▶ Input data:

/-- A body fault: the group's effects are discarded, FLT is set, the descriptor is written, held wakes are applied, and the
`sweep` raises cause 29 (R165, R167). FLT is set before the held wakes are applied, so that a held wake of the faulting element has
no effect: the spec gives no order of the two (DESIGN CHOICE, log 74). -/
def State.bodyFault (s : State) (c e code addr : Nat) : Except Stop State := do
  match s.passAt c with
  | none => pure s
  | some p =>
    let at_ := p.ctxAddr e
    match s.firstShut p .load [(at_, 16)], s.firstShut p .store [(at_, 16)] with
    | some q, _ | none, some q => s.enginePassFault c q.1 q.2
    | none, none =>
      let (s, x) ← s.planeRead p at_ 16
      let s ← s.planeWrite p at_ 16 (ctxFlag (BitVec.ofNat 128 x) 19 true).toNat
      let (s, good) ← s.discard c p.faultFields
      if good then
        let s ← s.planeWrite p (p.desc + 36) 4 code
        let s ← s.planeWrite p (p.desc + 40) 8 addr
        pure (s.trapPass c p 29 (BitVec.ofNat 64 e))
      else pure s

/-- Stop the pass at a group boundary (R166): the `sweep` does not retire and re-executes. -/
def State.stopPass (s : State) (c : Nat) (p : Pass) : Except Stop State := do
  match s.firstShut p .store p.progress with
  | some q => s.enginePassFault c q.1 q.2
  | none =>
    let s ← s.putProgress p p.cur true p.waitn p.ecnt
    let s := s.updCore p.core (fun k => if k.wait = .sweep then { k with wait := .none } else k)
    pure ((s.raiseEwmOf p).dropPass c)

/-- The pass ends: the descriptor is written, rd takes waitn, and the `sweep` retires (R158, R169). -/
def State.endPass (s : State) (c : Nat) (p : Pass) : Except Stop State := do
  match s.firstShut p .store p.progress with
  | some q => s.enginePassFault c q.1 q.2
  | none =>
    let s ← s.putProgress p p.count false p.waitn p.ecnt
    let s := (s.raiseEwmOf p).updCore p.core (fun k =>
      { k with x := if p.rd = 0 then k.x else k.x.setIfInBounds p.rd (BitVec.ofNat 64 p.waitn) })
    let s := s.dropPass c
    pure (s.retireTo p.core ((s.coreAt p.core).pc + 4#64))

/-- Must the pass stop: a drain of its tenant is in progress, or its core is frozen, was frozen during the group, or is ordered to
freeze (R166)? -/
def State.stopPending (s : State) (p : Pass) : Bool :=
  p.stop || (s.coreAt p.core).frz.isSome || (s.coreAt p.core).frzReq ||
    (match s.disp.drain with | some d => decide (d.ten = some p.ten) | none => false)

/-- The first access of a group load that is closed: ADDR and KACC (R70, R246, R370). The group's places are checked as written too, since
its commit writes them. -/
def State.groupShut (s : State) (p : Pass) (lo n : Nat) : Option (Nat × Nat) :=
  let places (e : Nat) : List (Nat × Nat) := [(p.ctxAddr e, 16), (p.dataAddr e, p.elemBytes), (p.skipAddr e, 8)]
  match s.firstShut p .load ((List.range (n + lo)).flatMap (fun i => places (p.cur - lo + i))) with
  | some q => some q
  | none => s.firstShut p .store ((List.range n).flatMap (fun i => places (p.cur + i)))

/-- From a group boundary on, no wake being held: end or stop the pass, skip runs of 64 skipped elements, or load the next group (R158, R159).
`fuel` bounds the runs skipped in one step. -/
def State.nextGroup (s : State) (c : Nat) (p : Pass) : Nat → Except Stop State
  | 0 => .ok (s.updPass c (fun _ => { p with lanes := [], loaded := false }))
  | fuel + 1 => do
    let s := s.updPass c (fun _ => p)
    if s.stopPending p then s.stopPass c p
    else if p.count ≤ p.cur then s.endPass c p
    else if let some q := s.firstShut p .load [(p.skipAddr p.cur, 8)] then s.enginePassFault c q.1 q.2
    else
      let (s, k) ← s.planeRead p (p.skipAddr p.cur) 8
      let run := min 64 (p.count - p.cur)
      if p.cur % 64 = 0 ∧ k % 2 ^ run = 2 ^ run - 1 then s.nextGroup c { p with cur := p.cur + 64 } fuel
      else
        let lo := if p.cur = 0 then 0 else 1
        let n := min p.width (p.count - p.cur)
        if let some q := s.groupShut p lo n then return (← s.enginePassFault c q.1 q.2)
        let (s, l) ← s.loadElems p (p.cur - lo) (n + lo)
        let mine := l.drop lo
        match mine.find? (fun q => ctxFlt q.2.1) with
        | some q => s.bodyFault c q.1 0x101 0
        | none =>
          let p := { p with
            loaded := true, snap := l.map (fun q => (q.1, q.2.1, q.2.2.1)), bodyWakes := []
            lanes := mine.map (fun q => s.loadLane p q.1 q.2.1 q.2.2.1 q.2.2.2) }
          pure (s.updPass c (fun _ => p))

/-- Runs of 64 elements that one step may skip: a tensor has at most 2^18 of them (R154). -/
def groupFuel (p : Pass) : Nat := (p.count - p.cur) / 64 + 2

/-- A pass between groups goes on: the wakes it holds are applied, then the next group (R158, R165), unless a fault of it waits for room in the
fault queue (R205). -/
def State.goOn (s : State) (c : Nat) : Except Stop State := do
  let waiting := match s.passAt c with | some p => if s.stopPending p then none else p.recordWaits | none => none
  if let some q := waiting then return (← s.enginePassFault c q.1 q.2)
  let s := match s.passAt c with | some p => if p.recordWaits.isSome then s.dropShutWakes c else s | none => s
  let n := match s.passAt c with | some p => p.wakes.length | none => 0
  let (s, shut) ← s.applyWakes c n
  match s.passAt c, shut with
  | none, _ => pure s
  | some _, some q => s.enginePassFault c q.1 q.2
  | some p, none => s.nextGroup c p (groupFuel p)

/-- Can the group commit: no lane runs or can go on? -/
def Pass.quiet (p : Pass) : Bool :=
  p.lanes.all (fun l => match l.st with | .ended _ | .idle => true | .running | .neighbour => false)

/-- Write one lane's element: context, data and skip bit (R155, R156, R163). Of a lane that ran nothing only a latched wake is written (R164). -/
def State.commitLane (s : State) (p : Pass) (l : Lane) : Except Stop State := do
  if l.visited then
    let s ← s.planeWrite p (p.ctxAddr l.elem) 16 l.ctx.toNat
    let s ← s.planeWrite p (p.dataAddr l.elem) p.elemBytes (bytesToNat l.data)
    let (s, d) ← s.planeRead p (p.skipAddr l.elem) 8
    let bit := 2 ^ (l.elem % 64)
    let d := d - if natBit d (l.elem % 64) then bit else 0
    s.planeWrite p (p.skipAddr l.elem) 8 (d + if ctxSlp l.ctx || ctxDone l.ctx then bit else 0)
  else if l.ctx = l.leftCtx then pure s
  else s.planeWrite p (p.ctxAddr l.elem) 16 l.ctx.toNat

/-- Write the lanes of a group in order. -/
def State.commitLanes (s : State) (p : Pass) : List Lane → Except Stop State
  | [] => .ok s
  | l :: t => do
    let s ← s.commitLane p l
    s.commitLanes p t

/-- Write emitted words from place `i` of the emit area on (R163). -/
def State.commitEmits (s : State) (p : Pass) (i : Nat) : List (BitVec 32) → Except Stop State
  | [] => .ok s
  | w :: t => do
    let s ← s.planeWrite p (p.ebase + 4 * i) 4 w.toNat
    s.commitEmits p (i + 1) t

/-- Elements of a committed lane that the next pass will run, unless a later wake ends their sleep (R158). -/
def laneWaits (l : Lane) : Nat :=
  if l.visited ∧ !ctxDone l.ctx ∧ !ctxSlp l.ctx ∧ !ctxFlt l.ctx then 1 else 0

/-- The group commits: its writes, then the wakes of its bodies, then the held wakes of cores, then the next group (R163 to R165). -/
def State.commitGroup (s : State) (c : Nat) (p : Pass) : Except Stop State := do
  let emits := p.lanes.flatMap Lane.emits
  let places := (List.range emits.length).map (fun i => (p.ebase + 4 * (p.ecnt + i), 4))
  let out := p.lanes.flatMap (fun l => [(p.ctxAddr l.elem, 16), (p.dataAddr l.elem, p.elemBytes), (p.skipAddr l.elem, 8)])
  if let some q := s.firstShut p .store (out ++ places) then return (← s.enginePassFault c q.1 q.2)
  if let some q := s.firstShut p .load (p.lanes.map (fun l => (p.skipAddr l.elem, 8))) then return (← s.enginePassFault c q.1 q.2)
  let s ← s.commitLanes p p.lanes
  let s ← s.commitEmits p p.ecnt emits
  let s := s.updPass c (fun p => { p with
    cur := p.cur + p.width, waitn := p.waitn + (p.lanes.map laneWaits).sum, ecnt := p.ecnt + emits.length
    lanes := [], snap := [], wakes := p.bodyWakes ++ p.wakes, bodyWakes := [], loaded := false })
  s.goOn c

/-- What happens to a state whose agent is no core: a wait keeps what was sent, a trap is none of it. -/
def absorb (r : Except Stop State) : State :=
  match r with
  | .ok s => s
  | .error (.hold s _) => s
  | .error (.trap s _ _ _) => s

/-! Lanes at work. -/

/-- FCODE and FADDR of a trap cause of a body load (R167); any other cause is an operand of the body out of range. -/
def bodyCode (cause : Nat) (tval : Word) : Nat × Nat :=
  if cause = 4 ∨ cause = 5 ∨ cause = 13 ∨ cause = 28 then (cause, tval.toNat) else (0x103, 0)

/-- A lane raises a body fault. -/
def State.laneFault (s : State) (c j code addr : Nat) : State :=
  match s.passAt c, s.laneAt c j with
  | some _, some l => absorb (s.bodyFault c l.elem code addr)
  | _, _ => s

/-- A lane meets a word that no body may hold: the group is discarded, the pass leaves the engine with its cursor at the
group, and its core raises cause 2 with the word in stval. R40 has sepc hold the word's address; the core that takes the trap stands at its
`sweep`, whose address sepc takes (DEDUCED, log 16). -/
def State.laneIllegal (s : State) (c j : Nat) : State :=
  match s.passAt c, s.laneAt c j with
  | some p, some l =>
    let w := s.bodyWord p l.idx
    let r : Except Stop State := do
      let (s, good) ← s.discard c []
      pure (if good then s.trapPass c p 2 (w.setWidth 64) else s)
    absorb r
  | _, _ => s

...

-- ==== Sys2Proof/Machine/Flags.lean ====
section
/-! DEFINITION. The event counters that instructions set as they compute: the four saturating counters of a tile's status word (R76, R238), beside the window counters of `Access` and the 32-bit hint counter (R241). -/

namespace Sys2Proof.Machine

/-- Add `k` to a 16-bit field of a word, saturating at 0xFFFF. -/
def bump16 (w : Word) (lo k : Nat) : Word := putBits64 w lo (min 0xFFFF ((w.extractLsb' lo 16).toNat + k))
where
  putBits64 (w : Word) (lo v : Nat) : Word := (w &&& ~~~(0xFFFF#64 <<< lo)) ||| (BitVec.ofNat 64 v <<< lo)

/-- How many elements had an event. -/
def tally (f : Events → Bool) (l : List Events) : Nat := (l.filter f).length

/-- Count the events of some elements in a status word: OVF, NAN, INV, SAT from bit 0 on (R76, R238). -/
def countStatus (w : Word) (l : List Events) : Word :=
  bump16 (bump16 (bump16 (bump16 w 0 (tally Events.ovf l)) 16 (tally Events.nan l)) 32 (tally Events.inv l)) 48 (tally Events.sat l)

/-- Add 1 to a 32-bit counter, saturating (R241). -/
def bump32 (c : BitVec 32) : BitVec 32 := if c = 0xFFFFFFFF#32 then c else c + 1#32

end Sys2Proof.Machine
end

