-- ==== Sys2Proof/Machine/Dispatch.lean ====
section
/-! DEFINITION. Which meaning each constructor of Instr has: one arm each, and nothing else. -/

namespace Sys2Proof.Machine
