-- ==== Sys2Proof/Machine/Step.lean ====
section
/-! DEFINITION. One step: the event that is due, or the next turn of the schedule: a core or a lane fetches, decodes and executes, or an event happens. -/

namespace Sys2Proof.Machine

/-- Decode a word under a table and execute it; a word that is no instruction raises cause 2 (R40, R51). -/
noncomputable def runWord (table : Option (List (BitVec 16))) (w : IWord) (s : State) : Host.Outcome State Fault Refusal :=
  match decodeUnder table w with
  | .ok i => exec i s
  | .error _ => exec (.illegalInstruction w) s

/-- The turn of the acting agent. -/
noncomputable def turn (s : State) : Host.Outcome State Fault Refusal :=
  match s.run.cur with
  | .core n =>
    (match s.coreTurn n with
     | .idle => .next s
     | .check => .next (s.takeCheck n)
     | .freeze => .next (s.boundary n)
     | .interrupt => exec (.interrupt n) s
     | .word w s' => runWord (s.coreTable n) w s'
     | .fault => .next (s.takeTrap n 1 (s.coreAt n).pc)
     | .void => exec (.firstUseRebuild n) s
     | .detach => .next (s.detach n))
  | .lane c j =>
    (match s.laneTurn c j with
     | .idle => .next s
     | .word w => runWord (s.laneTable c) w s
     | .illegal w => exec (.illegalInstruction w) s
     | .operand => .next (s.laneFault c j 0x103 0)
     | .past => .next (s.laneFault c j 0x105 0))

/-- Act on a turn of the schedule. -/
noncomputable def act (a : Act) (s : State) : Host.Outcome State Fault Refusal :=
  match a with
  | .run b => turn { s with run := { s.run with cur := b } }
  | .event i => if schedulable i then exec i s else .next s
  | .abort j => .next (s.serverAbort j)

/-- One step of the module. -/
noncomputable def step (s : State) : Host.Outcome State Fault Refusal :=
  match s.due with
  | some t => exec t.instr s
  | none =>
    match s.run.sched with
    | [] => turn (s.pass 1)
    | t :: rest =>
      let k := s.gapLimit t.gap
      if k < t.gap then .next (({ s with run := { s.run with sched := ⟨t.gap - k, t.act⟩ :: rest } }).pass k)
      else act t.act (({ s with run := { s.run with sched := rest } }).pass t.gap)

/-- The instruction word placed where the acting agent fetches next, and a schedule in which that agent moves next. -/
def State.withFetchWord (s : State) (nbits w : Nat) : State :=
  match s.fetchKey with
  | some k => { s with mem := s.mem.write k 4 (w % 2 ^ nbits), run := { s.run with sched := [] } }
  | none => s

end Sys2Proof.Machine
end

==

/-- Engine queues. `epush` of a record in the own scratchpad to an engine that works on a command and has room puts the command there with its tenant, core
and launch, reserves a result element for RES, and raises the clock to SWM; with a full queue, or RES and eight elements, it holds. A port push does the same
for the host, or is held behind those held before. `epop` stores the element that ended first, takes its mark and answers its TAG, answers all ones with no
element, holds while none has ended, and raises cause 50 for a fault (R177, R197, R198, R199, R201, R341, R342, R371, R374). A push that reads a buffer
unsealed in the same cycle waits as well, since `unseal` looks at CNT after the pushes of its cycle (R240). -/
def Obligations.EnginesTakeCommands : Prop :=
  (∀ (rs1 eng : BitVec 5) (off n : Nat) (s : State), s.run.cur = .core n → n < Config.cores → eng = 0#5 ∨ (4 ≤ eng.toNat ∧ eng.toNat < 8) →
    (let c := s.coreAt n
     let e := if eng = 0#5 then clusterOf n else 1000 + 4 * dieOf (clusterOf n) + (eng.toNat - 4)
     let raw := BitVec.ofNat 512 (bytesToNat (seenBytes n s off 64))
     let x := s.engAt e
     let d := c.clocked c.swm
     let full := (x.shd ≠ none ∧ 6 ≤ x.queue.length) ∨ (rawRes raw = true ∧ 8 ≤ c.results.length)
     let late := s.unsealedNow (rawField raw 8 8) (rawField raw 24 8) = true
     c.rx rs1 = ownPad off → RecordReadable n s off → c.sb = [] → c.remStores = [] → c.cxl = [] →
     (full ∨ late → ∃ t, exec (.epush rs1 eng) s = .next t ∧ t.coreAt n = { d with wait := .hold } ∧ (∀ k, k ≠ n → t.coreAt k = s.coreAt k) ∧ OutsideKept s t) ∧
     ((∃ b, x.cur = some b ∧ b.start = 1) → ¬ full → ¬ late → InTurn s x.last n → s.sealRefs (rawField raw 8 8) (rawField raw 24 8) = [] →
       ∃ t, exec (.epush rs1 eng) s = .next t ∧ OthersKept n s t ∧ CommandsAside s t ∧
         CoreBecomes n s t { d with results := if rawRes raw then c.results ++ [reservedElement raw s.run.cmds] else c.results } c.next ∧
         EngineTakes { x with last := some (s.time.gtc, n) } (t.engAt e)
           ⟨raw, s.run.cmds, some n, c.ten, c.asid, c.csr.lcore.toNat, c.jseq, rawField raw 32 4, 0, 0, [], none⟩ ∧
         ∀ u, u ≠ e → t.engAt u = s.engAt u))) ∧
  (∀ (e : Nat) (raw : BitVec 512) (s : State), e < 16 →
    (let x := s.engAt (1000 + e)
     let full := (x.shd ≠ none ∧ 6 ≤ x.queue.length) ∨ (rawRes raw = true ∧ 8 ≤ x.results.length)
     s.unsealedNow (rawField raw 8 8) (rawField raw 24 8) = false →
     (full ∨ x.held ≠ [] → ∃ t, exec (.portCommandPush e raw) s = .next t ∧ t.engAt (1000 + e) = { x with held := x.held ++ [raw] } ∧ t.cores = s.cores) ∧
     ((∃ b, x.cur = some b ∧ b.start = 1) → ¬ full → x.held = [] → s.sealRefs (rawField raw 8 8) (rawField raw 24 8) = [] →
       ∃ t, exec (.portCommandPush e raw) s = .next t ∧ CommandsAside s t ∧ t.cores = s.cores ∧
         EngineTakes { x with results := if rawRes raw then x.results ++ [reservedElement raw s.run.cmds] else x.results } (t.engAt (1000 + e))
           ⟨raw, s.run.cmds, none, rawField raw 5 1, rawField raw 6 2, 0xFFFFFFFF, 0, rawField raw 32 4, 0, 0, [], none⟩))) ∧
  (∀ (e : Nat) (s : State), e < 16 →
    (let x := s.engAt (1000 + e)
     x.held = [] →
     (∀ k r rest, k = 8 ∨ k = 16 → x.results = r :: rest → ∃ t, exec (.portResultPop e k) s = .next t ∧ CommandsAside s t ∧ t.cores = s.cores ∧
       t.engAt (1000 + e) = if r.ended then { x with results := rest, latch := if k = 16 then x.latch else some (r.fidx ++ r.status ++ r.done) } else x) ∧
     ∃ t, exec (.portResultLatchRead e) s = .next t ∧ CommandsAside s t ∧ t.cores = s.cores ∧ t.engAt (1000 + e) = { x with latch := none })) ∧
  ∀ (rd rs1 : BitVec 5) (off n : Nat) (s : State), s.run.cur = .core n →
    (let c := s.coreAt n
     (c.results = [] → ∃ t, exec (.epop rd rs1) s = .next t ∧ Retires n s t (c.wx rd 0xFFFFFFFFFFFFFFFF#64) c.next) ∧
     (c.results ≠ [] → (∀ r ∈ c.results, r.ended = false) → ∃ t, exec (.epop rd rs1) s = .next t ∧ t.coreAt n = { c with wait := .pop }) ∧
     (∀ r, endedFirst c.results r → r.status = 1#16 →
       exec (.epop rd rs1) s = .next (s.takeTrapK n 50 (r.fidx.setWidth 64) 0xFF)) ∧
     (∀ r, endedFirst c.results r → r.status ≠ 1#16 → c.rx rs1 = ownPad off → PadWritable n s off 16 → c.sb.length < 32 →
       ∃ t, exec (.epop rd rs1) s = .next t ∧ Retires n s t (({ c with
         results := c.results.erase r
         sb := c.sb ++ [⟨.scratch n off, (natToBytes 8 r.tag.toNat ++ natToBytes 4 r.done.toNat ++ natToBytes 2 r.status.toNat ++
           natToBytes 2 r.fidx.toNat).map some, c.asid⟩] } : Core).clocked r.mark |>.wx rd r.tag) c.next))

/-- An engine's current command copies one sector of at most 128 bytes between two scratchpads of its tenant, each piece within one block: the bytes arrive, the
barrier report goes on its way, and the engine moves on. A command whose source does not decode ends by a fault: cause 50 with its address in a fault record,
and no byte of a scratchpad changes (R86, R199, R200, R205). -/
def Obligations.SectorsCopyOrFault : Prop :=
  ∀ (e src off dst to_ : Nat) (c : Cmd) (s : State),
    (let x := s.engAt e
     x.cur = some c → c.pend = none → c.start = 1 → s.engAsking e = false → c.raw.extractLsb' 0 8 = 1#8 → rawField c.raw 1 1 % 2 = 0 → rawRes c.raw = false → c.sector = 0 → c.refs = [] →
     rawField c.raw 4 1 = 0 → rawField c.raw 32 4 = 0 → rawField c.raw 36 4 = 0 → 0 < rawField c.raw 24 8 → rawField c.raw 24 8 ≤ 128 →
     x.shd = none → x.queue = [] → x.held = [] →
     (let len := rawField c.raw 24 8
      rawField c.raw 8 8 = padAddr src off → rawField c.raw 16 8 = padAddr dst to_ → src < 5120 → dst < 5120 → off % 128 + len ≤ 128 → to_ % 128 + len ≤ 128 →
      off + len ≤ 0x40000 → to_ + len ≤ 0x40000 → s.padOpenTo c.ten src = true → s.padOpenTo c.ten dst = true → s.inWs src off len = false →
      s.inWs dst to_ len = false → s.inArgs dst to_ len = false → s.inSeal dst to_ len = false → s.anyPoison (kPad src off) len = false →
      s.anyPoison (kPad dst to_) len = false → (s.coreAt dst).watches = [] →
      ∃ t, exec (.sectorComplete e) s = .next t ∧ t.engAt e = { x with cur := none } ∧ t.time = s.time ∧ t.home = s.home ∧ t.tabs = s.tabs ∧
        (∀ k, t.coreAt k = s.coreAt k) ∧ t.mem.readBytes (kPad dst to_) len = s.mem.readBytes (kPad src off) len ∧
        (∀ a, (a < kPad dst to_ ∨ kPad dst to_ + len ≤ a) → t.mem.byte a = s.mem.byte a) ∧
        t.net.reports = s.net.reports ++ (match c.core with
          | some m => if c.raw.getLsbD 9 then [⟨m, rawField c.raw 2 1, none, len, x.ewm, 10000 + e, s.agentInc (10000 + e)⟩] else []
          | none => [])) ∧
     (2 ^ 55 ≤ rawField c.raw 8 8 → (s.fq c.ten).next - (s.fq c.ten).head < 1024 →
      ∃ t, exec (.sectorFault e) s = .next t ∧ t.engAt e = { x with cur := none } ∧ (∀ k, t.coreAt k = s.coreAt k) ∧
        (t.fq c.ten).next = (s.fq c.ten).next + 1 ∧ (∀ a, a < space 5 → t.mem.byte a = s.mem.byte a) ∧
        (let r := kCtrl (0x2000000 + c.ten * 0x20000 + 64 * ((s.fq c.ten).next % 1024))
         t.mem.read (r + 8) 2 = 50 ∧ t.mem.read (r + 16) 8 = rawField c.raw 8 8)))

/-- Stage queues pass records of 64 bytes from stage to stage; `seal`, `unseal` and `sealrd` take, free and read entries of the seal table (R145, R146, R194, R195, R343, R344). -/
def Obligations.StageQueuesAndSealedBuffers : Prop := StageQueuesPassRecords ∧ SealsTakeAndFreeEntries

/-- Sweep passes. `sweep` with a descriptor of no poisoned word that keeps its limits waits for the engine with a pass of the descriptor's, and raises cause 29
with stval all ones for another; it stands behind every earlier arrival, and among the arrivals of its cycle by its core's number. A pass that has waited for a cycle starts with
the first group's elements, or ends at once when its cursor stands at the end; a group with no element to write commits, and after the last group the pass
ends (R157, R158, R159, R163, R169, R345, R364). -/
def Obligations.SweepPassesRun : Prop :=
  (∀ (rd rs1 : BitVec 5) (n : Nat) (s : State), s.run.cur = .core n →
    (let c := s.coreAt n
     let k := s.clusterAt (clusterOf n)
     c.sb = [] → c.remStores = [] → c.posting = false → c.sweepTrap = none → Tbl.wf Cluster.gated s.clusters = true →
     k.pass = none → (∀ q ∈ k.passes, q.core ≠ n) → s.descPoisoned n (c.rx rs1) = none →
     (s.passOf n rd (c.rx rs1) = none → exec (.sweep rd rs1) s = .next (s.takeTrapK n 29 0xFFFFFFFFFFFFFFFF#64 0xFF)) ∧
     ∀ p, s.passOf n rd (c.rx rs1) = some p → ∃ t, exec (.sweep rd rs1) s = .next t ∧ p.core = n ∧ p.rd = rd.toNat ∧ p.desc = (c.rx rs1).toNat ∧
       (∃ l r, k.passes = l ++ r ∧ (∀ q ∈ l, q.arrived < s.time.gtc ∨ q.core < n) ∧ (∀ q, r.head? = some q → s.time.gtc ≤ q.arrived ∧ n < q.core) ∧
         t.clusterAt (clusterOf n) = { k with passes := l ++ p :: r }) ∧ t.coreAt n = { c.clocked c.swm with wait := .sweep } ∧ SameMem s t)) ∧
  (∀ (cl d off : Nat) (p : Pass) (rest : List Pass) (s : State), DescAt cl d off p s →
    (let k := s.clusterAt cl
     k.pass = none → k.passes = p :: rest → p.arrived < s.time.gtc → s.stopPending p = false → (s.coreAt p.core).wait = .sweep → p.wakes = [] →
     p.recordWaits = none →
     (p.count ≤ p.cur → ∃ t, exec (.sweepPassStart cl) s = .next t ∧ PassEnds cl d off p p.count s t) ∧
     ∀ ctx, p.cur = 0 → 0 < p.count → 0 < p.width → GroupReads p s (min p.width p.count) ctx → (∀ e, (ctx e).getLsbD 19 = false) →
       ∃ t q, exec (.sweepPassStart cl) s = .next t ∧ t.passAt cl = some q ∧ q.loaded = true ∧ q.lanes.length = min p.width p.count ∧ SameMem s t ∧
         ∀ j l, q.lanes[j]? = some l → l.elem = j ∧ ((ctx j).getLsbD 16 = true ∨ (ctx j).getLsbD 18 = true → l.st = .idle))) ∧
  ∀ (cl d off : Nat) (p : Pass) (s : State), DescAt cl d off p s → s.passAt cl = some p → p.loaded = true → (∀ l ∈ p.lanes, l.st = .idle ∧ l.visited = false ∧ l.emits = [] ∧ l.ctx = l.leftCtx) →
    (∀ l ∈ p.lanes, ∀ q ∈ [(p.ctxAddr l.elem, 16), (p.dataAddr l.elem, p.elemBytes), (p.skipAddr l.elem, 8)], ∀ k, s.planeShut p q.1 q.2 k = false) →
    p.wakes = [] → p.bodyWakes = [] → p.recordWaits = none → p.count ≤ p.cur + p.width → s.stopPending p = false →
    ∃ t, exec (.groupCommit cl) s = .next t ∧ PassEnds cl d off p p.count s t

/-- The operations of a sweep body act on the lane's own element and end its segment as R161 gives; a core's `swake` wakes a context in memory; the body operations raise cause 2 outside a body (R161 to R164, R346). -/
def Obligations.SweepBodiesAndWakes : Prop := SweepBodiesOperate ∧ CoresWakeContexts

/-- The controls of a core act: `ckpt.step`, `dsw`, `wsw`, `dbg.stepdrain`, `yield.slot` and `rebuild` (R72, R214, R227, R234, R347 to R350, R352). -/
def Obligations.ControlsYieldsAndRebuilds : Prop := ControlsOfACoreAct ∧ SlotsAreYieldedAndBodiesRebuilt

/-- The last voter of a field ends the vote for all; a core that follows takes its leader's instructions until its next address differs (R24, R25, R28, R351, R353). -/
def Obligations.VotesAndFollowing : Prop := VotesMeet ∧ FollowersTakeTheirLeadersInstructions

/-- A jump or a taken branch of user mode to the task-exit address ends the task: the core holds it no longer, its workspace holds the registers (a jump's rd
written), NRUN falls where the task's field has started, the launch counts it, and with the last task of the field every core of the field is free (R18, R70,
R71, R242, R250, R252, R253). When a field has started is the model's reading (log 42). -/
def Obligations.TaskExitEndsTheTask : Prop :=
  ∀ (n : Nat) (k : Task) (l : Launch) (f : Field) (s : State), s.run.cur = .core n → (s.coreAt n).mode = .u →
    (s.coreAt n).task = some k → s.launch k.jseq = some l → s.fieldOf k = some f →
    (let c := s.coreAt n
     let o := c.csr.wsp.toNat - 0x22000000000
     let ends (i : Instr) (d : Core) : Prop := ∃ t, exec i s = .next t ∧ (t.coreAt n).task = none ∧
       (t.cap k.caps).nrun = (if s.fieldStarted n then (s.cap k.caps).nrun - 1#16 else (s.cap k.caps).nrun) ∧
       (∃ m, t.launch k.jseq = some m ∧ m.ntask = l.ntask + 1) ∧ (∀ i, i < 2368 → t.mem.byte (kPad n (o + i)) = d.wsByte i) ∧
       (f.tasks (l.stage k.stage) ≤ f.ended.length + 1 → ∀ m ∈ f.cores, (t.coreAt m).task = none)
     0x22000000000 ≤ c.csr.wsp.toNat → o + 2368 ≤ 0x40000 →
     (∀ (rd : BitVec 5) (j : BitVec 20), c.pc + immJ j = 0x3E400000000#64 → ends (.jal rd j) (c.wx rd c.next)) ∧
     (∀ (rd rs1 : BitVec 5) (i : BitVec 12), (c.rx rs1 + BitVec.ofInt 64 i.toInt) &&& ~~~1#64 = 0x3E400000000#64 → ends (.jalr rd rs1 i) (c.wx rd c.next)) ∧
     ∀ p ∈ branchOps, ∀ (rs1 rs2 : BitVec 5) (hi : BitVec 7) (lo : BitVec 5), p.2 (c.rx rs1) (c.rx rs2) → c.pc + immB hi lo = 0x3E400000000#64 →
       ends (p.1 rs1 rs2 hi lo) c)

▶ Work request: Transcribe each line of the data above, unaltered, from the one where "pure (s.retireTo p.core" appears to the one where "def State.stopPending (s" appears, inclusive of both.

▶ Response to this task:
    pure (s.retireTo p.core ((s.coreAt p.core).pc + 4#64))

/-- Must the pass stop: a drain of its tenant is in progress, or its core is frozen, was frozen during the group, or is ordered to
freeze (R166)? -/
def State.stopPending (s : State) (p : Pass) : Bool :=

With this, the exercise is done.